190 лет назад Пушкин приступил к работе над историей Петра I
Летом достопамятного 1917-го в имении Лопасня приключилась история, коей суждено было войти первой строкой в летопись Пушкинианы двадцатого столетия. Как ни парадоксально, но свою лепту в «открытие века» внесли обыкновенные… канарейки.
Заповедная усадьба Лопасня-Зачатьевское, входящая ныне в подмосковный Чехов, имеет свою давнюю историю. Возведённый в середине восемнадцатого века усадебный дом в стиле барокко, окружённый чудесным ландшафтным парком с живописными каскадными прудами, принадлежал некогда генералу Николаю Васильчикову, герою войны 1812 года.
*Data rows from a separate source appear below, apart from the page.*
-- ==== Sys2Proof/Syntax.lean ====
section
/-! DEFINITION. The instructions: one constructor of `Instr` per row of spec/opcode_table.json, its operands being the
immediates of the row's format (spec/30_encoding.md R100, R105), and the operand names the rules use. -/

namespace Sys2Proof

/-- The byte registers `r` (spec/00_scope.md R8, spec/30_encoding.md R102; F is not among them). -/
inductive Reg8 where
  | b | c | d | e | h | l | a
deriving DecidableEq, Repr

/-- The 16-bit registers `rr` of LD rr,nn, INC rr, DEC rr and ADD HL,rr (R103). -/
inductive Reg16 where
  | bc | de | hl | sp
deriving DecidableEq, Repr

/-- The pairs of PUSH and POP (R103). -/
inductive StackPair where
  | bc | de | hl | af
deriving DecidableEq, Repr

/-- The conditions `cc` (R106, spec/45_control.md R260). -/
inductive Cond where
  | nz | z | nc | c
deriving DecidableEq, Repr

/-- The 8-bit ALU operations `ooo` (spec/42_alu8.md R190). -/
inductive AluOp where
  | add | adc | sub | sbc | and | xor | or | cp
deriving DecidableEq, Repr

/-- The second operand `x` of an 8-bit ALU instruction (R190). -/
inductive Source8 where
  | reg (r : Reg8)
  | atHL
  | imm (n : Byte)
deriving DecidableEq, Repr

/-- The target of a CB instruction (spec/44_rotate_shift_bit.md R234). -/
inductive Target8 where
  | reg (r : Reg8)
  | atHL
deriving DecidableEq, Repr

/-- The rotates and shifts of the CB map (R235 to R242). -/
inductive RotOp where
  | rlc | rrc | rl | rr | sla | sra | swap | srl
deriving DecidableEq, Repr

/-- The unprefixed rotates on A (R230 to R233). -/
inductive AccRotOp where
  | rlca | rrca | rla | rra
deriving DecidableEq, Repr

/-- The instruction FORMS, one per instruction rule R140 to R288 (and R300): an instruction of the table with its
register, condition or bit number read off as an operand. `Instr.form` (Decode.lean) gives the form of each row. -/
inductive Form where
  /-- LD r,r' (R140) -/
  | ldRR (dst src : Reg8)
  /-- LD r,n (R141) -/
  | ldRN (dst : Reg8) (n : Byte)
  /-- LD r,(HL) (R142) -/
  | ldRAtHL (dst : Reg8)
  /-- LD (HL),r (R143) -/
  | ldAtHLR (src : Reg8)
  /-- LD (HL),n (R144) -/
  | ldAtHLN (n : Byte)
  /-- LD A,(BC) (R145) -/
  | ldAAtBC
  /-- LD A,(DE) (R146) -/
  | ldAAtDE
  /-- LD A,(nn) (R147) -/
  | ldAAtNN (nn : Word)
  /-- LD (BC),A (R148) -/
  | ldAtBCA
  /-- LD (DE),A (R149) -/
  | ldAtDEA
  /-- LD (nn),A (R150) -/
  | ldAtNNA (nn : Word)
  /-- LD A,(HL+) (R151) -/
  | ldAAtHLInc
  /-- LD A,(HL-) (R152) -/
  | ldAAtHLDec
  /-- LD (HL+),A (R153) -/
  | ldAtHLIncA
  /-- LD (HL-),A (R154) -/
  | ldAtHLDecA
  /-- LDH A,(n) (R155) -/
  | ldhAAtN (n : Byte)
  /-- LDH (n),A (R156) -/
  | ldhAtNA (n : Byte)
  /-- LDH A,(C) (R157) -/
  | ldhAAtC
  /-- LDH (C),A (R158) -/
  | ldhAtCA
  /-- LD rr,nn (R171) -/
  | ldRRNN (rr : Reg16) (nn : Word)
  /-- LD (nn),SP (R172) -/
  | ldAtNNSP (nn : Word)
  /-- LD SP,HL (R173) -/
  | ldSPHL
  /-- LD HL,SP+e (R174) -/
  | ldHLSPE (e : Byte)
  /-- PUSH rr (R175) -/
  | push (p : StackPair)
  /-- POP rr (R176) -/
  | pop (p : StackPair)
  /-- ADD, ADC, SUB, SBC, AND, XOR, OR, CP A,x (R193 to R200) -/
  | alu (op : AluOp) (x : Source8)
  /-- INC r (R201) -/
  | incR (r : Reg8)
  /-- INC (HL) (R202) -/
  | incAtHL
  /-- DEC r (R203) -/
  | decR (r : Reg8)
  /-- DEC (HL) (R204) -/
  | decAtHL
  /-- INC rr (R220) -/
  | incRR (rr : Reg16)
  /-- DEC rr (R221) -/
  | decRR (rr : Reg16)
  /-- ADD HL,rr (R222) -/
  | addHLRR (rr : Reg16)
  /-- ADD SP,e (R223) -/
  | addSPE (e : Byte)
  /-- RLCA, RRCA, RLA, RRA (R230 to R233) -/
  | rotA (op : AccRotOp)
  /-- RLC, RRC, RL, RR, SLA, SRA, SWAP, SRL (R235 to R242) -/
  | rot (op : RotOp) (x : Target8)
  /-- BIT b,x (R243) -/
  | bit (n : Fin 8) (x : Target8)
  /-- RES b,x (R244) -/
  | res (n : Fin 8) (x : Target8)
  /-- SET b,x (R245) -/
  | set (n : Fin 8) (x : Target8)
  /-- JR e (R261) -/
  | jr (e : Byte)
  /-- JR cc,e (R262) -/
  | jrCc (cc : Cond) (e : Byte)
  /-- JP nn (R263) -/
  | jp (nn : Word)
  /-- JP cc,nn (R264) -/
  | jpCc (cc : Cond) (nn : Word)
  /-- JP HL (R265) -/
  | jpHL
  /-- CALL nn (R266) -/
  | call (nn : Word)
  /-- CALL cc,nn (R267) -/
  | callCc (cc : Cond) (nn : Word)
  /-- RET (R268) -/
  | ret
  /-- RET cc (R269) -/
  | retCc (cc : Cond)
  /-- RETI (R270) -/
  | reti
  /-- RST t, t = 8 * y (R271) -/
  | rst (y : Fin 8)
  /-- NOP (R280) -/
  | nop
  /-- DAA (R281) -/
  | daa
  /-- CPL (R282) -/
  | cpl
  /-- SCF (R283) -/
  | scf
  /-- CCF (R284) -/
  | ccf
  /-- DI (R285) -/
  | di
  /-- EI (R286) -/
  | ei
  /-- HALT (R287) -/
  | halt
  /-- STOP (R288) -/
  | stop
  /-- an illegal byte (R109, R300) -/
  | illegal (b : Byte)
deriving DecidableEq, Repr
Жена генерала Мария Петровна приходилась родной сестрой Петру Петровичу Ланскому, ставшему после смерти поэта супругом его вдовы. Дочь Васильчиковых Екатерина в июне 1860-го венчалась в фамильной церкви Зачатия Праведной Анны с Иваном Гончаровым, родным братом Наталии Николаевны. Да и старший сын поэта Александр был женат на Софье Ланской, племяннице отчима.
Пушкин никогда не бывал в Лопасне, но именно эта старинная усадьба, а не Михайловское или Тригорское, не Берново либо Малинники могла быть бы самой любимой поэтом… При одном, заведомо невыполнимом условии: доведись Александру Сергеевичу знать, что эта подмосковная вотчина станет родной для его внуков и правнуков. Не случайно, много позже за усадьбой Лопасня-Зачатьевское прочно укоренилось название: «Пушкинское гнездо».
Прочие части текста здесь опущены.